Les 7 et 26 et 28 mars respectivement, les pays d'Afrique de l'Ouest de Sierra Leone et d'Egypte en Afrique du Nord organiseront des élections présidentielles dans des contextes où les titulaires semblent excessivement disposés à conserver le pouvoir pour eux-mêmes et leurs partis politiques. environnement pour le blocage / l'étranglement des médias sociaux, les interruptions d'Internet, la surveillance illégale, la répression des citoyens et des journalistes comme nous avons été témoins à travers l'Afrique ces dernières années. L'Égypte, en particulier, est le principal sujet de préoccupation. En plus de mettre en œuvre l'un des plus étendus réseaux de surveillance contre les journalistes sur le continent, les interruptions d'Internet dans le Sinaï, les autorités égyptiennes construire un climat de la peur lorsque les droits numériques, y compris la liberté d'expression et la liberté de la presse, ne peuvent pas prospérer.

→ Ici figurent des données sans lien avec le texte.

-- ==== Sys2Proof/Laws/Lists.lean ====
section
/-! SUPPORT. What the operations on the spare map, the watch list, the drive queues and the engine's candidates do to their lists. -/

namespace Sys2Proof.Machine

/-! ## Drive queues -/

/-- A change to one request's record leaves every other record, and the order, as they are. -/
theorem State.updReq_queue (s : State) (d e : Drive) (p : Path) (t : Tag) (f : Request → Request) :
    (s.updReq d p t f).queue e =
      if e = d then (s.queue d).map fun r => if r.is p t then f r else r else s.queue e := by
  unfold State.updReq State.queue State.setQueue
  by_cases h : e = d
  · subst h; simp
  · simp [h, PerDrive.get_set_other _ _ _ _ h]

/-- A request found by path and tag is in its queue and has them. -/
theorem State.req?_sound {s : State} {d : Drive} {p : Path} {t : Tag} {r : Request} (h : s.req? d p t = some r) :
    r ∈ s.queue d ∧ r.path = p ∧ r.tag = t := by
  have h2 := List.find?_some h
  simp only [Request.is, decide_eq_true_eq] at h2
  exact ⟨List.mem_of_find?_eq_some h, h2⟩

/-- The request in service is in its queue and IN SERVICE. -/
theorem State.serving_sound {s : State} {d : Drive} {r : Request} (h : s.serving d = some r) :
    r ∈ s.queue d ∧ r.inService = true :=
  ⟨List.mem_of_find?_eq_some h, by simpa using List.find?_some h⟩

/-! ## Spare map -/

/-- A record enters the map beside those that are there (R33). -/
theorem mem_insertRec (r x : MapRec) (l : List MapRec) : x ∈ insertRec r l ↔ x = r ∨ x ∈ l := by
  induction l with
  | nil => simp [insertRec]
  | cons y ys ih =>
    unfold insertRec
    split
    · simp
    · simp only [List.mem_cons, ih]
      exact or_left_comm

/-- The map grows by one record. -/
@[simp] theorem length_insertRec (r : MapRec) (l : List MapRec) : (insertRec r l).length = l.length + 1 := by
  induction l with
  | nil => rfl
  | cons y ys ih =>
    unfold insertRec
    split <;> simp [ih]

/-- The order of records reads as the order of their keys. -/
theorem MapRec.before_iff (a b : MapRec) :
    a.before b = true ↔ a.drive < b.drive ∨
      (a.drive = b.drive ∧ (a.alt.cyl < b.alt.cyl ∨ (a.alt.cyl = b.alt.cyl ∧ a.alt.head < b.alt.head))) := by
  simp [MapRec.before, Track.before]

/-- The order of records is transitive. -/
theorem MapRec.before_trans {a b c : MapRec} (h1 : a.before b = true) (h2 : b.before c = true) :
    a.before c = true := by
  rw [MapRec.before_iff] at *
  simp only [Fin.lt_def, Fin.ext_iff] at *
  omega

/-- Two records of different keys stand one before the other. -/
theorem MapRec.before_total {a b : MapRec} (h : ¬(a.drive = b.drive ∧ a.alt = b.alt)) :
    a.before b = true ∨ b.before a = true := by
  rw [MapRec.before_iff, MapRec.before_iff]
  obtain ⟨da, ⟨ca, ha⟩, ka⟩ := a
  obtain ⟨db, ⟨cb, hb⟩, kb⟩ := b
  simp only [Track.mk.injEq, Fin.lt_def, Fin.ext_iff] at *
  omega

/-- A record of a new key keeps the map in strictly ascending order (R33). -/
theorem insertRec_sorted (r : MapRec) (l : List MapRec) (h : l.Pairwise fun a b => a.before b = true)
    (hn : ∀ x ∈ l, ¬(r.drive = x.drive ∧ r.alt = x.alt)) :
    (insertRec r l).Pairwise fun a b => a.before b = true := by
  induction l with
  | nil => simp [insertRec]
  | cons y ys ih =>
    obtain ⟨hy, hys⟩ := List.pairwise_cons.1 h
    unfold insertRec
    split
    · rename_i hr
      refine List.pairwise_cons.2 ⟨fun x hx => ?_, h⟩
      rcases List.mem_cons.1 hx with rfl | hx
      · exact hr
      · exact MapRec.before_trans hr (hy x hx)
    · rename_i hr
      have hyr : y.before r = true :=
        (MapRec.before_total (hn y (by simp))).resolve_left hr
      refine List.pairwise_cons.2 ⟨fun x hx => ?_, ih hys fun x hx => hn x (List.mem_cons_of_mem _ hx)⟩
      rcases (mem_insertRec r x ys).1 hx with rfl | hx
      · exact hyr
      · exact hy x hx

/-- The lowest FREE alternate is an alternate of the drive that no record names (R40). -/
theorem lowestFree_sound {map : List MapRec} {g : Geometry} {d : Drive} {t : Track}
    (h : lowestFree map g d = some t) : t ∈ g.alternates ∧ ∀ x ∈ map, ¬(x.drive = d ∧ x.alt = t) := by
  refine ⟨List.mem_of_find?_eq_some h, fun x hx hk => ?_⟩
  have hf := List.find?_some h
  simp only [decide_eq_true_eq] at hf
  unfold poolState at hf
  split at hf
  · rename_i hm
    have := List.find?_eq_none.1 hm x hx
    simp [hk.1, hk.2] at this
  · split at hf <;> cases hf

/-- What the translation unit's answer and the map after it are (R36). -/
theorem State.createPending_map (s : State) (d : Drive) (home : Track) :
    (s.createPending d home).map =
      match s.createAnswer d with
      | .alternate t => insertRec ⟨d, t, .pending home⟩ s.map
      | _ => s.map := by
  unfold State.createPending
  cases s.createAnswer d <;> rfl

/-- Activation and withdrawal change the kinds of records, not their keys (R37, R38). -/
theorem MapRec.activate_key (d : Drive) (home : Track) (r : MapRec) :
    (r.activate d home).drive = r.drive ∧ (r.activate d home).alt = r.alt := by
  unfold MapRec.activate
  repeat' split
  all_goals exact ⟨rfl, rfl⟩

theorem MapRec.withdraw_key (d : Drive) (r : MapRec) :
    (r.withdraw d).drive = r.drive ∧ (r.withdraw d).alt = r.alt := by
  unfold MapRec.withdraw
  split <;> exact ⟨rfl, rfl⟩

/-! ## Watch list -/

/-- The first element that `p` holds of leaves; the others keep their order. -/
theorem dropFirst_sublist {α : Type} (p : α → Bool) (l : List α) : (dropFirst p l).Sublist l := by
  induction l with
  | nil => exact List.Sublist.refl _
  | cons x xs ih =>
    unfold dropFirst
    split
    · exact List.sublist_cons_self x xs
    · exact ih.cons_cons x

/-- The element that leaves, when it is the first that `p` holds of. -/
theorem dropFirst_split {α : Type} (p : α → Bool) (pre : List α) (x : α) (post : List α)
    (h : ∀ y ∈ pre, p y = false) (hx : p x = true) : dropFirst p (pre ++ x :: post) = pre ++ post := by
  induction pre with
  | nil => simp [dropFirst, hx]
  | cons y ys ih =>
    have hy := h y (by simp)
    simp [dropFirst, hy, ih fun z hz => h z (by simp [hz])]

/-- The watch list never grows past 16 entries by a report (R111, R113). -/
theorem addWeight_length (l : List WatchEntry) (d : Drive) (t : Track) (w : Nat) (h : l.length ≤ 16) :
    (addWeight l d t w).length ≤ 16 := by
  unfold addWeight
  split
  · simpa using h
  · have hc : Config.watchCapacity = 16 := rfl
    have he : (evict l).length ≤ l.length := by
      unfold evict
      split
      · exact (dropFirst_sublist _ l).length_le
      · exact Nat.le_refl _
    dsimp only
    by_cases hl : l.length < Config.watchCapacity
    · rw [if_pos hl, if_pos hl]
      simp only [List.length_append, List.length_cons, List.length_nil]
      omega
    · rw [if_neg hl]
      split
      · simp only [List.length_append, List.length_cons, List.length_nil]
        omega
      · omega

/-! ## Candidates -/

/-- Work that is offered is in the list, once; the rest of the engine stays. -/
theorem State.offer_engine (s : State) (w : Work) :
    (s.offer w).engine = if w ∈ s.engine.candidates then s.engine
      else { s.engine with candidates := s.engine.candidates ++ [w] } := by
  unfold State.offer
  split <;> rfl

/-- Work that leaves is in the list no more; the rest of the engine stays. -/
theorem State.unoffer_engine (s : State) (w : Work) :
    (s.unoffer w).engine = { s.engine with candidates := s.engine.candidates.filter (· ≠ w) } := rfl

/-- The arbiter takes an eligible candidate of the list, if there is one (R71). -/
theorem State.bestHost_sound (s : State) (ws : List Work) :
    (s.bestHost ws = none → ∀ w ∈ ws, s.eligible w = false) ∧
    (∀ v, s.bestHost ws = some v → v ∈ ws ∧ s.eligible v = true) := by
  induction ws with
  | nil => simp [State.bestHost]
  | cons w ws ih =>
    unfold State.bestHost
    cases hw : s.eligible w
    · simp only [Bool.false_eq_true, if_false]
      refine ⟨fun h x hx => ?_, fun v h => ?_⟩
      · rcases List.mem_cons.1 hx with rfl | hx
        · exact hw
        · exact ih.1 h x hx
      · exact ⟨List.mem_cons_of_mem _ (ih.2 v h).1, (ih.2 v h).2⟩
    · simp only [if_true]
      cases hb : s.bestHost ws with
      | none =>
        refine ⟨fun h => by simp at h, fun v h => ?_⟩
        simp only [Option.some.injEq] at h
        subst h
        exact ⟨by simp, hw⟩
      | some b =>
        dsimp only
        refine ⟨fun h => ?_, fun v h => ?_⟩
        · split at h <;> cases h
        split at h
        · cases h
          exact ⟨List.mem_cons_of_mem _ (ih.2 b hb).1, (ih.2 b hb).2⟩
        · cases h
          exact ⟨by simp, hw⟩

end Sys2Proof.Machine
end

Comme ces élections importantes auront lieu au cours des prochaines semaines, l'Initiative Paradigm travaillera avec des partenaires dans la région pour surveiller les situations dans ces pays. Aux côtés de la communauté mondiale des droits numériques, nous sommes fermement convaincus que l'accès à Internet ne devrait jamais être perturbé intentionnellement et que des élections réussies peuvent avoir lieu en Afrique sans contrôle de l'information. Les élections au Nigeria en 2015 et au Ghana en 2016 enseignent qu'Internet peut devenir un outil pour le bon déroulement des élections et le processus politique en général. C'est une leçon que nous espérons pouvoir reproduire à travers l'Afrique.